*Dataset entries*:
-- ==== Sys2Proof/Machine/Wire.lean ====
section
/-! DEFINITION. Link frames as a port sends and reads them (10 R263, Tables 10.2, 10.3, 10.5; the tick body of R285). A command carries a
frame's fields; this is their form on the link. -/

namespace Sys2Proof.Machine

/-- Header bits [63:61]. Frames other than data, identity, tick, vote and probe frames are control frames (log 50). -/
def LinkFrame.type : LinkFrame → Nat
  | .data _ => 0
  | .identity _ _ _ _ _ _ => 2
  | .tick _ _ _ _ => 3
  | .vote _ => 4
  | .ready _ _ => 4
  | .probe => 5
  | .control _ _ => 1
  | .nack _ => 1
  | .report _ => 1
  | .roster _ _ _ => 1
  | .notice _ => 1

/-- Data frame header (Table 10.2). -/
def DataFrame.header (f : DataFrame) : W64 :=
  word64 [(0, 61), (f.cls % 8, 58), (f.dest % 64, 52), (f.op % 16, 48), (f.poison.toNat, 40), (f.line.toNat, 0)]

def LinkFrame.header : LinkFrame → W64
  | .data f => f.header
  | f => word64 [(f.type, 61)]

/-- The fields of a body, short of its padding. A data frame's is its line; Table 10.5 gives an identity frame's and R285 a tick's; the
layouts of the others are not stated (log 50). -/
def LinkFrame.fields : LinkFrame → List Byte
  | .data f => lineBytes f.body
  | .identity serial rank port step shape pfp =>
    leBytes 8 serial.toNat ++ [BitVec.ofNat 8 rank, BitVec.ofNat 8 port, BitVec.ofNat 8 step, BitVec.ofNat 8 shape] ++ leBytes 4 0 ++
      (List.range 4).flatMap fun k => leBytes 16 (pfp.getD k 0).toNat
  | .tick frame leader hops corr =>
    leBytes 6 frame.toNat ++ [BitVec.ofNat 8 leader, BitVec.ofNat 8 hops] ++ leBytes 4 corr.toNat
  | f => Config.linkBody f

/-- The 268 bytes of a frame: header, body, CRC-32 over both. -/
def LinkFrame.wire (f : LinkFrame) : List Byte :=
  let b := leBytes 8 f.header.toNat ++ (f.fields ++ List.replicate 256 0#8).take 256
  b ++ leBytes 4 (crc32 b)

/-- What a port reads off 268 bytes. -/
inductive Reading where
  /-- the CRC fails: CRC_FAIL. -/
  | bad
  /-- TYPE 6 or 7, which are reserved: the spec gives such a frame no meaning, and it is no command (log 50). -/
  | reserved
  | data (f : DataFrame)
  | other (type : Nat) (body : List Byte)
deriving DecidableEq, Repr

def readFrame (bs : List Byte) : Reading :=
  let h : W64 := BitVec.ofNat 64 (leNat (bs.take 8))
  let body := (bs.drop 8).take 256
  if bs.length ≠ 268 ∨ crc32 (bs.take 264) ≠ leNat (bs.drop 264) then .bad
  else
    match bfld h 61 3 with
    | 0 => .data { cls := bfld h 58 3, dest := bfld h 52 6, op := bfld h 48 4, poison := BitVec.ofNat 8 (bfld h 40 8),
                   line := BitVec.ofNat 40 (bfld h 0 40), body := lineOf body }
    | 6 => .reserved
    | 7 => .reserved
    | t => .other t body

end Sys2Proof.Machine
end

*THE TASK*: Reproduce exactly the lines above from the line with "frame's fields; this" to the line with "let body := (bs.drop 8).take 256", including both, and add nothing.

*SOLUTION FOR THIS TASK*:
frame's fields; this is their form on the link. -/

namespace Sys2Proof.Machine

/-- Header bits [63:61]. Frames other than data, identity, tick, vote and probe frames are control frames (log 50). -/
def LinkFrame.type : LinkFrame → Nat
  | .data _ => 0
  | .identity _ _ _ _ _ _ => 2
  | .tick _ _ _ _ => 3
  | .vote _ => 4
  | .ready _ _ => 4
  | .probe => 5
  | .control _ _ => 1
  | .nack _ => 1
  | .report _ => 1
  | .roster _ _ _ => 1
  | .notice _ => 1

/-- Data frame header (Table 10.2). -/
def DataFrame.header (f : DataFrame) : W64 :=
  word64 [(0, 61), (f.cls % 8, 58), (f.dest % 64, 52), (f.op % 16, 48), (f.poison.toNat, 40), (f.line.toNat, 0)]

def LinkFrame.header : LinkFrame → W64
  | .data f => f.header
  | f => word64 [(f.type, 61)]

/-- The fields of a body, short of its padding. A data frame's is its line; Table 10.5 gives an identity frame's and R285 a tick's; the
layouts of the others are not stated (log 50). -/
def LinkFrame.fields : LinkFrame → List Byte
  | .data f => lineBytes f.body
  | .identity serial rank port step shape pfp =>
    leBytes 8 serial.toNat ++ [BitVec.ofNat 8 rank, BitVec.ofNat 8 port, BitVec.ofNat 8 step, BitVec.ofNat 8 shape] ++ leBytes 4 0 ++
      (List.range 4).flatMap fun k => leBytes 16 (pfp.getD k 0).toNat
  | .tick frame leader hops corr =>
    leBytes 6 frame.toNat ++ [BitVec.ofNat 8 leader, BitVec.ofNat 8 hops] ++ leBytes 4 corr.toNat
  | f => Config.linkBody f

/-- The 268 bytes of a frame: header, body, CRC-32 over both. -/
def LinkFrame.wire (f : LinkFrame) : List Byte :=
  let b := leBytes 8 f.header.toNat ++ (f.fields ++ List.replicate 256 0#8).take 256
  b ++ leBytes 4 (crc32 b)

/-- What a port reads off 268 bytes. -/
inductive Reading where
  /-- the CRC fails: CRC_FAIL. -/
  | bad
  /-- TYPE 6 or 7, which are reserved: the spec gives such a frame no meaning, and it is no command (log 50). -/
  | reserved
  | data (f : DataFrame)
  | other (type : Nat) (body : List Byte)
deriving DecidableEq, Repr

def readFrame (bs : List Byte) : Reading :=
  let h : W64 := BitVec.ofNat 64 (leNat (bs.take 8))
  let body := (bs.drop 8).take 256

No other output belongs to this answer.